Because we use static library links, Intel versions are a function call in code. Tracking, you can find that Intel's implementation will first detect the CPU type when calling, and then jump according to the CPU type to different implementations. On the P4 machine, its primary cycle is as follows:
00401A40 SUB ECX, 80H
00401A46 MOVDQA XMMWORD PTR [EDX], XMM0
00401A4A MOVDQA XMMWORD PTR [EDX 10H], XMM0
00401A4F MOVDQA XMMWORD PTR [EDX 20H], XMM0
00401A54 MOVDQA XMMWORD PTR [EDX 30H], XMM0
00401A59 MOVDQA XMMWORD PTR [EDX 40H], XMM0
00401A5E MOVDQA XMMWORD PTR [EDX 50H], XMM0
00401A63 MOVDQA XMMWORD PTR [EDX 60H], XMM0
00401A68 MOVDQA XMMWORD PTR [EDX 70H], XMM0
00401A6D Add EDX, 80H
00401A73 CMP ECX, 80H
00401A79 JGE ___ intel_new_memset 750h (00401A40)

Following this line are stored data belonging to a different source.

/-! ### Loops -/

theorem State_modLoop_same {S0 : State} {x1 x2} (hw : Sub 0x1000000 w) (hk : Same w r S0) : Same w r (State.modLoop S0 x1 x2) :=
  set_1000000 (sub rfl hw) hk
theorem loopBoundary_same {x0} {S1 : State} (hw : Sub 0x1000000 w) (hk : Same w r S1) : Same w r (loopBoundary x0 S1) := by
  unfold loopBoundary
  split
  · exact State_modLoop_same (sub rfl hw) (set_1000000 (sub rfl hw) hk)
  · exact same_if (State_modLoop_same (sub rfl hw) hk) hk
theorem runLoop_same {x0 x1} {S2 : State} (hw : Sub 0x1000000 w) (hk : Same w r S2) : Same w r (runLoop x0 x1 S2) :=
  same_if (State_modLoop_same (sub rfl hw) (loopBoundary_same (sub rfl hw) hk)) hk
theorem coefWrite_same {x0 x1 x2 x3 x4} {S5 : State} (hw : Sub 0x1000000 w) (hk : Same w r S5) : Same w r (coefWrite x0 x1 x2 x3 x4 S5) := by
  unfold coefWrite
  try extract_lets -merge -underBinder +onlyGivenNames z0
  try clear_value z0
  try extract_lets -merge -underBinder +onlyGivenNames z1
  try clear_value z1
  extract_lets -merge -underBinder +onlyGivenNames z2
  have h3 : ∀ y4, Same w r y4 → Same w r (z2 y4) := by
    intro y4 hy
    exact State_modLoop_same (sub rfl hw) hy
  clear_value z2
  exact same_if (h3 _ hk) (same_if (same_if (set_1000000 (sub rfl hw) hk) (h3 _ hk)) (same_if (set_1000000 (sub rfl hw) hk) (set_1000000 (sub rfl hw) hk)))
theorem execCoefWrite_same {x0 x1 x2 x3 x4 x5} {S6 : State} (hw : Sub 0x1000000 w) (hk : Same w r S6) : OutSame w r (execCoefWrite x0 x1 x2 x3 x4 x5 S6) :=
  next_same (sub rfl hw) (same_if (coefWrite_same (sub rfl hw) hk) hk)
theorem bankSwap_same {x0} {S1 : State} (hw : Sub 0x1000000 w) (hk : Same w r S1) : Same w r (bankSwap x0 S1) :=
  same_if (State_modLoop_same (sub rfl hw) hk) (State_modLoop_same (sub rfl hw) hk)
theorem execCoefBankSwap_same {x0 x1} {S2 : State} (hw : Sub 0x1000000 w) (hk : Same w r S2) : OutSame w r (execCoefBankSwap x0 x1 S2) :=
  next_same (sub rfl hw) (same_if (bankSwap_same (sub rfl hw) hk) hk)
theorem flushLoop_same {x0} {S1 : State} (hw : Sub 0x1000000 w) (hk : Same w r S1) : Same w r (flushLoop x0 S1) := by
  unfold flushLoop
  try extract_lets -merge -underBinder +onlyGivenNames z0
  try clear_value z0
  extract_lets -merge -underBinder +onlyGivenNames z1
  have h2 : Same w r z1 := same_foldl (fun _ _ h6 => State_modLoop_same (sub rfl hw) h6) hk
  try clear_value z1
  extract_lets -merge -underBinder +onlyGivenNames _ z7
  have h8 : Same w r z7 := set_1000000 (sub rfl hw) h2
  try clear_value z7
  exact same_if (State_modLoop_same (sub rfl hw) h8) h8
theorem startLoop_same {x0} {S1 : State} (hw : Sub 0x1000000 w) (hk : Same w r S1) : Same w r (startLoop x0 S1) := by
  unfold startLoop
  extract_lets -merge -underBinder +onlyGivenNames z0
  have h1 : Same w r z0 := State_modLoop_same (sub rfl hw) hk
  try clear_value z0
  exact same_if (set_1000000 (sub rfl hw) h1) h1
theorem startSearch_same {S0 : State} (hw : Sub 0x800010 w) (hk : Same w r S0) : Same w r (startSearch S0) :=
  raiseEv_same (sub rfl hw) (set_800000 (sub rfl hw) hk)
theorem wakeLoops_same {S0 : State} (hw : Sub 0x1800010 w) (hk : Same w r S0) : Same w r (wakeLoops S0) :=
  startSearch_same (sub rfl hw) (set_1800000 (sub rfl hw) hk)
theorem setLoops_same {x0} {S1 : State} (hw : Sub 0x1800010 w) (hk : Same w r S1) : Same w r (setLoops x0 S1) := by
  unfold setLoops
  extract_lets -merge -underBinder +onlyGivenNames z0
  have h1 : Same w r z0 := same_if (wakeLoops_same (sub rfl hw) hk) hk
  try clear_value z0
  extract_lets -merge -underBinder +onlyGivenNames z10
  have h11 : Same w r z10 := same_foldl (fun _ _ h15 => same_if (startLoop_same (sub rfl hw) h15) (same_if (State_modLoop_same (sub rfl hw) (flushLoop_same (sub rfl hw) h15)) h15)) h1
  try clear_value z10
  extract_lets -merge -underBinder +onlyGivenNames _ z16
  have h17 : Same w r z16 := set_1000000 (sub rfl hw) h11
  try clear_value z16
  exact same_if (set_1000000 (sub rfl hw) h17) h17
theorem execLoopEnable_same {x0 x1} {S2 : State} (hw : Sub 0x1800010 w) (hk : Same w r S2) : OutSame w r (execLoopEnable x0 x1 S2) :=
  next_same (sub rfl hw) (same_if (setLoops_same (sub rfl hw) hk) hk)
theorem startLoops_same {S0 : State} (hw : Sub 0x1800010 w) (hk : Same w r S0) : Same w r (startLoops S0) :=
  same_if hk (setLoops_same (sub rfl hw) hk)
theorem sendFrame_same {S0 : State} (hw : Sub 0x1000000 w) (hk : Same w r S0) : Same w r (sendFrame S0) :=
  set_1000000 (sub rfl hw) hk
theorem brakeReels_same {x0} {S1 : State} (hw : Sub 0x1800010 w) (hk : Same w r S1) : Same w r (brakeReels x0 S1) := by
  unfold brakeReels
  extract_lets -merge -underBinder +onlyGivenNames _ z0
  have h1 : Same w r z0 := setLoops_same (sub rfl hw) (sendFrame_same (sub rfl hw) (set_1000000 (sub rfl hw) hk))
  try clear_value z0
  exact set_1000000 (sub rfl hw) h1

/-! ### Signal -/

theorem State_modRch_same {S0 : State} {x1 x2} (hw : Sub 0x100000 w) (hk : Same w r S0) : Same w r (State.modRch S0 x1 x2) :=
  set_100000 (sub rfl hw) hk
theorem enterAcquisition_same {x0 x1} {S2 : State} (hw : Sub 0x300000 w) (hk : Same w r S2) : Same w r (enterAcquisition x0 x1 S2) :=
  set_300000 (sub rfl hw) hk
theorem reacquire_same {S0 : State} (hw : Sub 0x300000 w) (hk : Same w r S0) : Same w r (reacquire S0) :=
  enterAcquisition_same (sub rfl hw) hk
theorem acquireAll_same {S0 : State} (hw : Sub 0x300000 w) (hk : Same w r S0) : Same w r (acquireAll S0) :=
  enterAcquisition_same (sub rfl hw) hk
theorem dropJobs_same {S0 : State} (hw : Sub 0x300000 w) (hk : Same w r S0) : Same w r (dropJobs S0) :=
  set_300000 (sub rfl hw) hk
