/-! ### Spdm -/

theorem respond_kept {x0} {S1 : State} (hk : Kept q S1) : Kept q (respond x0 S1) := kept_mk hk id
theorem serveSpdm_kept {x0 x1 x2 x3} {S4 : State} (hx3 : ∀ s, Kept q s → Kept q (x3 s)) (hk : Kept q S4) : Kept q (serveSpdm x0 x1 x2 x3 S4) :=
  kept_if hk (kept_if (respond_kept hk) (kept_if (respond_kept hk) (kept_if (respond_kept hk) (kept_if (respond_kept hk) (hx3 _ (kept_if hk (kept_mk hk id)))))))
theorem answerVca_kept {x0 x1} {S2 : State} (hk : Kept q S2) : Kept q (answerVca x0 x1 S2) :=
  respond_kept (kept_mk hk id)
theorem answerLogged_kept {x0 x1} {S2 : State} (hk : Kept q S2) : Kept q (answerLogged x0 x1 S2) :=
  respond_kept (kept_mk hk id)
theorem getVersion_kept {x0} {S1 : State} (hk : Kept q S1) : Kept q (getVersion x0 S1) :=
  serveSpdm_kept (fun _ h0 => kept_if (respond_kept h0) (answerVca_kept (kept_mk h0 id))) hk
theorem execGetVersion_kept {x0} {S1 : State} (hk : Kept q S1) : OutKept q (execGetVersion x0 S1) :=
  next_kept (getVersion_kept hk)
theorem getCapabilities_kept {x0} {S1 : State} (hk : Kept q S1) : Kept q (getCapabilities x0 S1) :=
  serveSpdm_kept (fun _ h0 => kept_if (respond_kept h0) (kept_if (respond_kept h0) (answerVca_kept (kept_mk h0 id)))) hk
theorem execGetCapabilities_kept {x0} {S1 : State} (hk : Kept q S1) : OutKept q (execGetCapabilities x0 S1) :=
  next_kept (getCapabilities_kept hk)
theorem negotiateAlgorithms_kept {x0} {S1 : State} (hk : Kept q S1) : Kept q (negotiateAlgorithms x0 S1) :=
  serveSpdm_kept (fun _ h0 => kept_if (respond_kept h0) (kept_if (respond_kept h0) (answerVca_kept (kept_mk h0 id)))) hk
theorem execNegotiateAlgorithms_kept {x0} {S1 : State} (hk : Kept q S1) : OutKept q (execNegotiateAlgorithms x0 S1) :=
  next_kept (negotiateAlgorithms_kept hk)
theorem getDigests_kept {x0} {S1 : State} (hk : Kept q S1) : Kept q (getDigests x0 S1) :=
  serveSpdm_kept (fun _ h0 => answerLogged_kept h0) hk
theorem execGetDigests_kept {x0} {S1 : State} (hk : Kept q S1) : OutKept q (execGetDigests x0 S1) :=
  next_kept (getDigests_kept hk)
theorem getCertificate_kept {x0} {S1 : State} (hk : Kept q S1) : Kept q (getCertificate x0 S1) :=
  serveSpdm_kept (fun _ h0 => kept_if (respond_kept h0) (answerLogged_kept h0)) hk
theorem execGetCertificate_kept {x0} {S1 : State} (hk : Kept q S1) : OutKept q (execGetCertificate x0 S1) :=
  next_kept (getCertificate_kept hk)
theorem challengeAuth_kept {x0} {S1 : State} (hk : Kept q S1) : Kept q (challengeAuth x0 S1) :=
  serveSpdm_kept (fun _ h0 => kept_if (respond_kept h0) (respond_kept (kept_mk (drawn_kept h0) id))) hk
theorem execChallenge_kept {x0} {S1 : State} (hk : Kept q S1) : OutKept q (execChallenge x0 S1) :=
  next_kept (challengeAuth_kept hk)
theorem getMeasurements_kept {x0} {S1 : State} (hk : Kept q S1) : Kept q (getMeasurements x0 S1) :=
  serveSpdm_kept (fun _ h0 => kept_if (respond_kept (kept_mk h0 id)) (kept_if (respond_kept (kept_mk (drawn_kept h0) id)) (respond_kept (kept_mk (drawn_kept h0) id)))) hk
theorem execGetMeasurements_kept {x0} {S1 : State} (hk : Kept q S1) : OutKept q (execGetMeasurements x0 S1) :=
  next_kept (getMeasurements_kept hk)
theorem vendorRequest_kept {x0} {S1 : State} (hk : Kept q S1) : Kept q (vendorRequest x0 S1) :=
  serveSpdm_kept (fun _ h0 => kept_if (respond_kept h0) (respond_kept h0)) hk
theorem execVendorDefinedRequest_kept {x0} {S1 : State} (hk : Kept q S1) : OutKept q (execVendorDefinedRequest x0 S1) :=
  next_kept (vendorRequest_kept hk)
theorem setEndpointId_kept {x0} {S1 : State} (hk : Kept q S1) : Kept q (setEndpointId x0 S1) :=
  kept_if hk (kept_mk hk id)
theorem execSetEndpointId_kept {x0} {S1 : State} (hk : Kept q S1) : OutKept q (execSetEndpointId x0 S1) :=
  next_kept (setEndpointId_kept hk)

/-! ### Idle -/

theorem idle_kept {S0 : State} (hk : Kept q S0) : Kept q (idle S0) := by
  refine kept_if hk ?_
  extract_lets -merge -underBinder +onlyGivenNames _ z0
  have h1 : Kept q z0 := tryReassemble_kept (kept_mk hk id)
  try clear_value z0
  exact kept_if (replayDoorbells_kept h1) h1

end Sys2Proof.Machine
end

It can be seen that Intel's implementation uses the 128-bit XMM register of SSE2, and 8 replication instructions are placed in parallel to cause instructions, so that each loop can copy 128 × 8 = 512 bit.
MSC version:
42: for (j = 0; j 43: { 44: MEMSET (LPBYTE, 1, SIZE); 0040103B MOV ECX, 1900000H 00401040 MOV EAX, 1010101H 00401045 MOV EDI, EBX 00401047 DEC EDX 00401048 Rep Stos DWORD PTR [EDI] 0040104A JNE Threadfunc 3bh (0040103B) If it is a debug version, because Microsoft provides CRT's sourcecode, you can track its compilation implementation, in the Release version, the optimization result is expanded to call the function call, but because the implementation only uses the normal 386 instructions Press DWORD to transfer data, so There will be such a big difference in performance. In addition, if the size in the test code is defined as a smaller value, such as 1024 * 128, on P4 of the L2 Cache is 512K, the execution result of the two methods is not large, and therefore, it can be seen that the promotion of local access is visible. Note: The above example is the same as the result in VC6 and VC7. If you use the Intel compiler to compile, you can use the Memset directly, the Intel compiler actually compiles to __vec_memset when you encounter MEMSET, and then link to the Runtime library of Intel.